Irving Langmuir--Creator of the Super-Tube |
ALTHOUGH best known to the electrical industry as the inventor of the gas filled tungsten lamp, Dr. Irving Langmuir would, no doubt, call this achievement merely his first step in the development of the mighty 20-kilowatt vacuum tube--called the radiotron--a small cylinder of glass and metal, possessing power enough to transmit radio messages thousands of miles. Ten of these tubes--easily carried in one hand--are expected to replace huge generators weighing many tons.

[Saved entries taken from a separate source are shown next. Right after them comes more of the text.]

-- ==== Sys2Proof/Tests/Slice0.lean ====
section
/-! SUPPORT. The model's own tests: the worked examples of the spec, a witness for the hypotheses of every clause of the statements, and
well-formedness. -/

namespace Sys2Proof.Tests

set_option linter.all false
set_option Elab.async false

open Sys2Proof.Machine

/-- ready in Run -/
def ready (xs : List (Fd × Nat)) : State :=
  xs.foldl (fun s x => s.put x.1 x.2) { State.reset with boot := { State.reset.boot with steps := 1022, firstStart := false, legalLoaded := true }, pins := { State.reset.pins with dRole := .parallel } }
def hub (xs : List (Fd × Nat)) : State := ready ([(SEC_CFG.REQUIRE, 0), (CLK_STAT.HFXOOK, 1), (CLK_STAT.SPLLOK, 1), (CLK_STAT.LFXOOK,1), (CLK_STAT.LPOOK,1), (CLK_STAT.EPLLOK, 15), (PWR_STAT.VIOLOK,1), (PWR_STAT.HOLDOK, 1), (PWR_STAT.VIOHOK,1)] ++ xs)
def pod (xs : List (Fd × Nat)) : State := hub ([(SYS_STRAP.PROFILE, 1), (CLK_STAT.EPLLOK, 1)] ++ xs)
def anEpoch (cfg : List (Nat × Word)) (events : List FireEvent) : Epoch :=
  { id := 5, startRtc := 4096, startCyc := 0, eplog := 4, ver := 7, cfg := cfg, events := events, engines := List.replicate 4 ⟨0, 0, 0, 0⟩, first := false,
    span := 0, notBefore := 0, stopped := false, len := 0, endRtc := 0, endRun := 0, converted := [], inputs := 0, pairs := [], values := [],
    cut := false, results := [], flows := [], refused := false }
def capOf (a : Nat) : Capture := ⟨[1, BitVec.ofNat 12 a, 3], [31250]⟩
def goodCap : Capture := ⟨[1, 1000, 3], [31250]⟩
def fr (bytes : List Byte) (next : Nat) : OutFrame := ⟨bytes, bytes, none, next, false, false, 0, false, .plain⟩
def frA (bytes : List Byte) (next : Nat) : OutFrame := { fr bytes next with ackreq := true }
def rf (id : Nat) (f : OutFrame) : RadFrame := ⟨id, f, false, false, false, false, 5, 6, 1000, none, none, false, false, 3, 0⟩
def plsHub (xs : List (Fd × Nat)) : State := hub ([(SEC_CFG.REQUIRE, 0), (PLS_CFG.EN, 1), (CLK_ZC.LOCK 0, 1), (PLS_CFG.NETID, 77), (PLS_ADDR.ADDR, 7), (PLS_NBR_A.ADDR 0, 9)] ++ xs)
def trOf (fs : List OutFrame) (st : TrainStage) (left : Nat) : Train := ⟨fs, 9, 1, 0, [0, 1, 2, 3], 0, false, st, left, resetWord PLS_PHY.addr⟩
def plsBytes : List Byte := withCrc (((plsHub [(PLS_ADDR.ADDR, 9)]).plsPlain 0 0 false true 7 7 [] [3, 0, 0, 0, 0, 0]).set 1 31 |> plsHcs)
def plsRx (n : Nat) : TrainRx := ⟨1, 0, List.replicate n none, 0, 0, 0, false, 0, none, 0, resetWord PLS_PHY.addr⟩
def radHub (xs : List (Fd × Nat)) : State :=
  { hub ([(RAD_CFG.EN, 1), (RAD_CFG.NETID, 77), (RAD_ADDR.ADDR, 7), (MSH_NBR_A.ADDR 0, 9)] ++ xs) with time := { State.reset.time with runCyc := 1000000 } }
def gzBytes (ack : Bool) : List Byte := withCrc ([BitVec.ofNat 8 (8 * ack.toNat), 33] ++ leBytes 2 77 ++ leBytes 4 9 ++ leBytes 4 7 ++ leBytes 4 9 ++ leBytes 4 7 ++ leBytes 2 100 ++ leBytes 2 200 ++ [4] ++ [3, 0, 0, 0, 0, 0])
def ringSlave (xs : List (Fd × Nat)) : State := { hub ([(LOP_CFG.EN, 1), (LOP_CFG.NETID, 77), (LOP_ADDR.ADDR, 7), (LOP_STAT.STATION, 2), (LOP_STAT.RING, 1)] ++ xs) with bypass := ⟨true, false, true, 0, 3, none, false⟩ }
def ringMaster (xs : List (Fd × Nat)) : State :=
  { hub ([(LOP_CFG.EN, 1), (LOP_CFG.ROLE, 1), (LOP_CFG.NETID, 77), (LOP_ADDR.ADDR, 7), (LOP_STAT.RING, 1)] ++ xs) with
    bypass := ⟨true, false, true, 0, 0, none, false⟩, lop := { State.reset.lop with discover := false } }
def lopFrame (fc station rslot : Nat) (down rest : List Byte) : List Byte := withCrc ((ringSlave []).loopHeader fc station rslot down.length ++ down ++ rest)
def conHub (xs : List (Fd × Nat)) : State :=
  hub ([(CON_CFG.EN, 1), (CON_FWD.ORDER0, 0), (CON_FWD.ORDER1, 0), (CON_FWD.ORDER2, 0), (CON_FWD.ORDER3, 0), (CON_POD_ST.STATE 3, 1), (CON_POD_ADDR.ADDR 3, 77), (CON_POD_H.H 3, 9)] ++ xs)
def dl (src : Nat) (ty : Nat) (pod : Nat) (body : List Byte) : Delivery := ⟨1, src, conMessage ty false pod body, some 5, 12⟩
def conPod (xs : List (Fd × Nat)) : State := pod ([(CON_PCFG.EN, 1), (CON_PCFG.NRECS, 3)] ++ xs)
def lcd (xs : List (Fd × Nat)) : State := hub ([(SYS_STRAP.LCDEN, 1)] ++ xs)
def opt (st : OptStage) (xs : List (Fd × Nat)) : State :=
  { hub ([(LOC_OPT.EN, 1), (LOC_OPT.MODE, 1), (LOC_OPT.ZMAX, 5), (LOC_OSTAT.ACTIVE, 1), (LOC_OSTAT.BAUD, 3)] ++ xs) with loc := { State.reset.loc with opt := ⟨st, 0, []⟩ } }
def entry (src kind : Nat) : LogEntry := ⟨77, src, kind, 1, true, false, [1, 2]⟩
def w6 (h : List Byte) : List Byte := let m := [0x01, 0x57, 0x36, 0x02, 0x28] ++ h ++ [0x29, 0x03]; m ++ [bcc (m.drop 1)]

Doctor Langmuir was born in Brooklyn, N. Y., and after graduation from Columbia University as a metallurgical engineer spent three years in Germany at the University of Göttingen, where he was fortunate to study under Professor Nernst, inventor of the Nernst lamp. On returning to America in 1906, Doctor Langmuir became instructor in chemistry at Stevens Institute of Technology, and in 1909 entered the Research Laboratory of the General Electric Company at Schenectady, N. Y., where all of his valuable researches have since been carried on.
Those who know him say that the spectacular successes of Doctor Langmuir are due primarily to his ever-present inquisitiveness. He has never been known to take a fact for granted. It was this quality that urged him on to the perfection of the super-radiotron after certain strange actions in the gas filled lamp had piqued his scientific curiosity.
The 20-kilowatt tube--his latest contribution to radio science and designated by Marconi "the greatest development of the age"--contains a grid, a filament, and a plate. The filament is large and rugged and the plate, supplied with a direct current of 20,000 volts, is a metallic cylinder 8 inches long and 1½ inches in diameter, sealed directly into the glass of the tube.